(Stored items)
=====
-- ==== Sys2Proof/Machine/Station.lean ====
section
/-! DEFINITION. The Station Table: records, accumulator, offsets, restitch walker, settlement, tolerance, summary,
held queries (04_station_table.md), and the steps READ_STATIONS, CANCEL_HOLD. The completion of a restitch step is
in Panel.lean, because it may end the walk stage of CLOSING (R10). -/

namespace Sys2Proof.Machine

/-! ## Looking up records (R52) -/

/-- The record of a station, if present. -/
def findStation (rs : List Station) (k : Nat) : Option Station := rs.find? fun r => r.index = k

/-- Insert a record in index order, or replace the record of its index (R52, R59). -/
def putStation (r : Station) : List Station → List Station
  | [] => [r]
  | x :: xs =>
    if r.index < x.index then r :: x :: xs
    else if r.index = x.index then r :: xs
    else x :: putStation r xs

/-- The present record with the greatest index below k (R61). -/
def predecessor (rs : List Station) (k : Nat) : Option Station := (rs.filter fun r => r.index < k).getLast?

/-- The least present index above k (R64). -/
def nextAbove (rs : List Station) (k : Nat) : Option Nat := (rs.find? fun r => k < r.index).map (·.index)

/-! ## Offsets (R61) -/

/-- The offset of station k on one axis, from the predecessor's offset on that axis and its own mean. -/
def offsetFrom (g : Geometry) (pred : Option Station) (axis : Station → Int) (k : Nat) (mean : Int) : Int :=
  if k = 0 then 0
  else match pred with
    | some p => axis p + mean * 25 * g.spacing * ((k : Int) - p.index)
    | none => mean * 25 * g.spacing * k

/-- GAP_BRIDGED of station k. -/
def gapOf (pred : Option Station) (k : Nat) : Bool :=
  k != 0 && match pred with
    | some p => 1 < k - p.index
    | none => true

/-- A record with its offsets and GAP_BRIDGED computed from the table as it stands (R61). -/
def withOffset (g : Geometry) (rs : List Station) (r : Station) : Station :=
  let pred := predecessor rs r.index
  { r with
    offsetX := offsetFrom g pred (·.offsetX) r.index r.meanX
    offsetY := offsetFrom g pred (·.offsetY) r.index r.meanY
    marks := { r.marks with gapBridged := gapOf pred r.index } }

/-! ## Tolerance and summary (R69 to R71) -/

/-- The tolerance limit of station k, in nm (R69). -/
def limitOf (g : Geometry) (k : Nat) : Int := g.depthOf k * g.tolerance * 100

/-- The exceedance marks that the tolerance check gives a record (R70). -/
def judged (g : Geometry) (r : Station) : Station :=
  { r with marks := { r.marks with
      exceedsX := limitOf g r.index < |r.offsetX|
      exceedsY := limitOf g r.index < |r.offsetY| } }

/-- Whether a record counts in the deviation summary (R71). -/
def Station.qualifies (r : Station) : Bool := r.state = .settled && !r.stale

/-- The worst magnitude on an axis and its index, the lower index where two share it (R71). -/
def worstOf (axis : Station → Int) : List Station → Int × Option Nat
  | [] => (0, none)
  | r :: rs =>
    match worstOf axis rs with
    | (w, some k) => if w ≤ |axis r| then (|axis r|, some r.index) else (w, some k)
    | (_, none) => (|axis r|, some r.index)

/-- The deviation summary of a table (R71). -/
def summaryOf (rs : List Station) : Summary :=
  let q := rs.filter Station.qualifies
  let x := worstOf (·.offsetX) q
  let y := worstOf (·.offsetY) q
  { worstX := x.1
    worstXAt := x.2
    worstY := y.1
    worstYAt := y.2
    exceedsX := (q.filter fun r => r.marks.exceedsX).length
    exceedsY := (q.filter fun r => r.marks.exceedsY).length }

/-- Put the records in place and recompute the summary (R71). -/
def setRecords (rs : List Station) (s : State) : State :=
  { s with table := { s.table with records := rs, summary := summaryOf rs } }

/-- Put a judged record in place: TOLERANCE is raised at the first exceedance of the panel on each axis (R70). -/
def applyTolerance (r : Station) (s : State) : State :=
  let newX := r.marks.exceedsX && !s.table.firstX
  let newY := r.marks.exceedsY && !s.table.firstY
  raiseIf (newX || newY) .tolerance
    { s with table := { s.table with
        firstX := s.table.firstX || newX
        firstY := s.table.firstY || newY } }

/-! ## Station entries (12.4, R184, R185) -/

/-- The 24 bytes of the entry of station k. -/
def stationEntry (rs : List Station) (k : Nat) : List Byte :=
  match findStation rs k with
  | none => field 2 k ++ List.replicate 22 0
  | some r =>
    field 2 k
    ++ field 1 (bitSet [true, r.state = .settled, r.stale, r.density.isSome])
    ++ field 2 r.meanX ++ field 2 r.meanY ++ field 2 r.meanT ++ field 2 r.samples
    ++ field 2 (reportedOffset r.offsetX) ++ field 2 (reportedOffset r.offsetY)
    ++ field 1 r.passCount ++ field 2 r.speedA ++ field 2 r.speedB ++ field 1 r.differential
    ++ field 2 (r.density.getD 0) ++ field 1 r.marks.bits

/-- The entries of a range, in index order. -/
def stationEntries (rs : List Station) (first count : Nat) : List (List Byte) :=
  (List.range count).map fun i => stationEntry rs (first + i)

/-! ## Held queries (R75 to R79) -/

/-- A link's held query. -/
def StationTable.hold (t : StationTable) : Link → Hold
  | .cab => t.holdCab
  | .plant => t.holdPlant
  | .record => t.holdRecord

/-- Replace a link's held query. -/
def StationTable.setHold (t : StationTable) (l : Link) (h : Hold) : StationTable :=
  match l with
  | .cab => { t with holdCab := h }
  | .plant => { t with holdPlant := h }
  | .record => { t with holdRecord := h }

/-- Change each of the three held queries. -/
def StationTable.mapHolds (t : StationTable) (f : Hold → Hold) : StationTable :=
  { t with holdCab := f t.holdCab, holdPlant := f t.holdPlant, holdRecord := f t.holdRecord }

/-- Whether an index lies in the range of a held query. -/
def Query.covers (q : Query) (k : Nat) : Bool := q.first ≤ k && k < q.first + q.range

/-- Whether every present record of a range is SETTLED and not stale (R74, R76). -/
def rangeReady (rs : List Station) (q : Query) : Bool := rs.all fun r => !q.covers r.index || r.qualifies

/-- The review of one held query: a WAITING hold whose range is ready is prepared (R76). -/
def Hold.review (rs : List Station) : Hold → Hold
  | .waiting q => if rangeReady rs q then .prepared q (stationEntries rs q.first q.range) else .waiting q
  | .free => .free
  | .prepared q b => .prepared q b
  | .cancelled f c => .cancelled f c

/-- The review of every held query (R76). -/
def reviewHolds (s : State) : State := { s with table := s.table.mapHolds (Hold.review s.table.records) }

/-- A PREPARED hold whose range holds a changed index is invalidated (R76). -/
def Hold.invalidate (changed : List Nat) : Hold → Hold
  | .prepared q b => if changed.any q.covers then .waiting q else .prepared q b
  | .free => .free
  | .waiting q => .waiting q
  | .cancelled f c => .cancelled f c

/-- Invalidate every held query whose range holds a changed index. -/
def invalidateHolds (changed : List Nat) (s : State) : State :=
  { s with table := s.table.mapHolds (Hold.invalidate changed) }

/-- The end of a held query at the panel-open event and at ABANDON PANEL (R79). -/
def Hold.cancel : Hold → Hold
  | .waiting q => .cancelled q.first q.count
  | .prepared q _ => .cancelled q.first q.count
  | .free => .free
  | .cancelled f c => .cancelled f c

/-- The table at the panel-open event and at ABANDON PANEL (R7, R12, R80). -/
def StationTable.emptied (t : StationTable) : StationTable :=
  { lastIncl := t.lastIncl
    holdCab := t.holdCab.cancel
    holdPlant := t.holdPlant.cancel
    holdRecord := t.holdRecord.cancel }

/-! ## Settlement (R68) -/

/-- Settle the record of station k if it is present and OPEN. -/
def settle (k : Nat) (s : State) : State :=
  match findStation s.table.records k with
  | some r =>
    if r.state = .opened then
      let r : Station := { r with state := .settled }
      if r.stale then reviewHolds (setRecords (putStation r s.table.records) s)
      else
        let r := judged s.geometry r
        reviewHolds (setRecords (putStation r s.table.records) (applyTolerance r s))
    else s
  | none => s

/-- Settle the stations of a list, in its order (R10's settle stage). -/
def settleEach : List Nat → State → State
  | [], s => s
  | k :: ks, s => settleEach ks (settle k s)

/-! ## The sample accumulator (R55 to R57) -/

/-- Clear the accumulator (R57). -/
def clearAccumulator (s : State) : State := { s with table := { s.table with acc := {} } }

/-- The scan value of a channel in a scan record. -/
def ScanRecord.get (r : ScanRecord) (c : Channel) : Option ScanValue := (r.entries[c.code]?).join

/-- The inclination and twist of a scan that holds all three. -/
def ScanRecord.inclination (r : ScanRecord) : Option Inclination :=
  match r.get .ix, r.get .iy, r.get .tw with
  | some x, some y, some t => some { ix := x, iy := y, tw := t }
  | _, _, _ => none

/-- Whether one of three values carries the SATURATED mark. -/
def Inclination.saturated (i : Inclination) : Bool := i.ix.saturated || i.iy.saturated || i.tw.saturated

/-- Add a sample; at 4096 the sums are halved, truncated toward zero, and the count becomes 2048 (R55). -/
def Accumulator.add (a : Accumulator) (i : Inclination) : Accumulator :=
  let sum : Accumulator :=
    { sumX := a.sumX + i.ix.value
      sumY := a.sumY + i.iy.value
      sumT := a.sumT + i.tw.value
      count := a.count + 1
      clampedSeen := a.clampedSeen || i.saturated }
  if sum.count = 4096 then
    { sum with
      sumX := sum.sumX.tdiv 2
      sumY := sum.sumY.tdiv 2
      sumT := sum.sumT.tdiv 2
      count := 2048 }
  else sum

/-- The Station Table takes a completed scan (R55, R56). -/
def stationScan (r : ScanRecord) (s : State) : State :=
  match r.valid, r.inclination with
  | true, some i =>
    let counts := s.panel = .active && s.depth.ref != .unreferenced
    { s with table := { s.table with
        lastIncl := some i
        acc := if counts then s.table.acc.add i else s.table.acc } }
  | _, _ => s

/-! ## Crossings (R58 to R65) -/

/-- The means, samples and sampling marks of a crossing (R58 steps 1 and 2): IX, IY, TW, samples, NO_SAMPLE,
INCL_CLAMPED. -/
def StationTable.means (t : StationTable) : (Int × Int × Int) × Nat × Bool × Bool :=
  if t.acc.count ≠ 0 then
    ((roundAway t.acc.sumX t.acc.count, roundAway t.acc.sumY t.acc.count, roundAway t.acc.sumT t.acc.count),
      t.acc.count, false, t.acc.clampedSeen)
  else match t.lastIncl with
    | some i => ((i.ix.value, i.iy.value, i.tw.value), 0, true, i.saturated)
    | none => ((0, 0, 0), 0, true, false)

/-- The return density that a crossing records: that of the last report, if it is fresh (R53). -/
def ReturnBalance.freshDensity (b : ReturnBalance) : Option Int :=
  if b.fresh then b.report.map (·.returnDensity) else none

/-- The record a crossing of station k builds, before its offset (R58, R59). -/
def crossingRecord (k : Nat) (ref : RefState) (s : State) : Station :=
  let m := s.table.means
  let old := findStation s.table.records k
  { index := k
    state := .opened
    stale := false
    meanX := m.1.1
    meanY := m.1.2.1
    meanT := m.1.2.2
    samples := m.2.1
    offsetX := 0
    offsetY := 0
    passCount := match old with
      | some r => min (r.passCount + 1) 15
      | none => 1
    speedA := s.drives.a.motor.speed
    speedB := s.drives.b.motor.speed
    differential := s.align.diff
    density := s.ret.freshDensity
    marks :=
      { noSample := m.2.2.1
        inclClamped := m.2.2.2
        depthSuspect := ref = .suspect
        revised := old.isSome } }

/-- Whether a crossing at k is taken below the walker's cursor, or with the walker IDLE: its offset is then final
(R64, R65). -/
def crossesAhead (w : Option Walker) (k : Nat) : Bool :=
  match w with
  | none => true
  | some w => k < w.cursor

/-- Mark stale every record above k (R64, R65). -/
def staleAbove (k : Nat) (rs : List Station) : List Station :=
  rs.map fun r => if k < r.index then { r with stale := true } else r

/-- The Station Table takes a crossing event (R58). -/
def crossing (k : Nat) (ref : RefState) (s : State) : State :=
  if s.panel ≠ .active then s
  else
    let r := withOffset s.geometry s.table.records (crossingRecord k ref s)
    let s := { s with table := { s.table with reference := some k, acc := {} } }
    if crossesAhead s.table.walker k then
      let rs := staleAbove k (putStation r s.table.records)
      let walker : Option Walker := (nextAbove rs k).map fun c => { cursor := c, due := s.clock + 50 }
      let s := setRecords rs { s with table := { s.table with walker := walker } }
      invalidateHolds (k :: (rs.filter fun x => k < x.index).map (·.index)) s
    else
      invalidateHolds [k] (setRecords (putStation { r with stale := true } s.table.records) s)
=====
**PROBLEM DETAILS**
The response must consist solely of the lines from the first line of the entries through the line containing "DEFINITION. The Station", repeated exactly.

**TASK ANSWER**
-- ==== Sys2Proof/Machine/Station.lean ====
section
/-! DEFINITION. The Station Table: records, accumulator, offsets, restitch walker, settlement, tolerance, summary,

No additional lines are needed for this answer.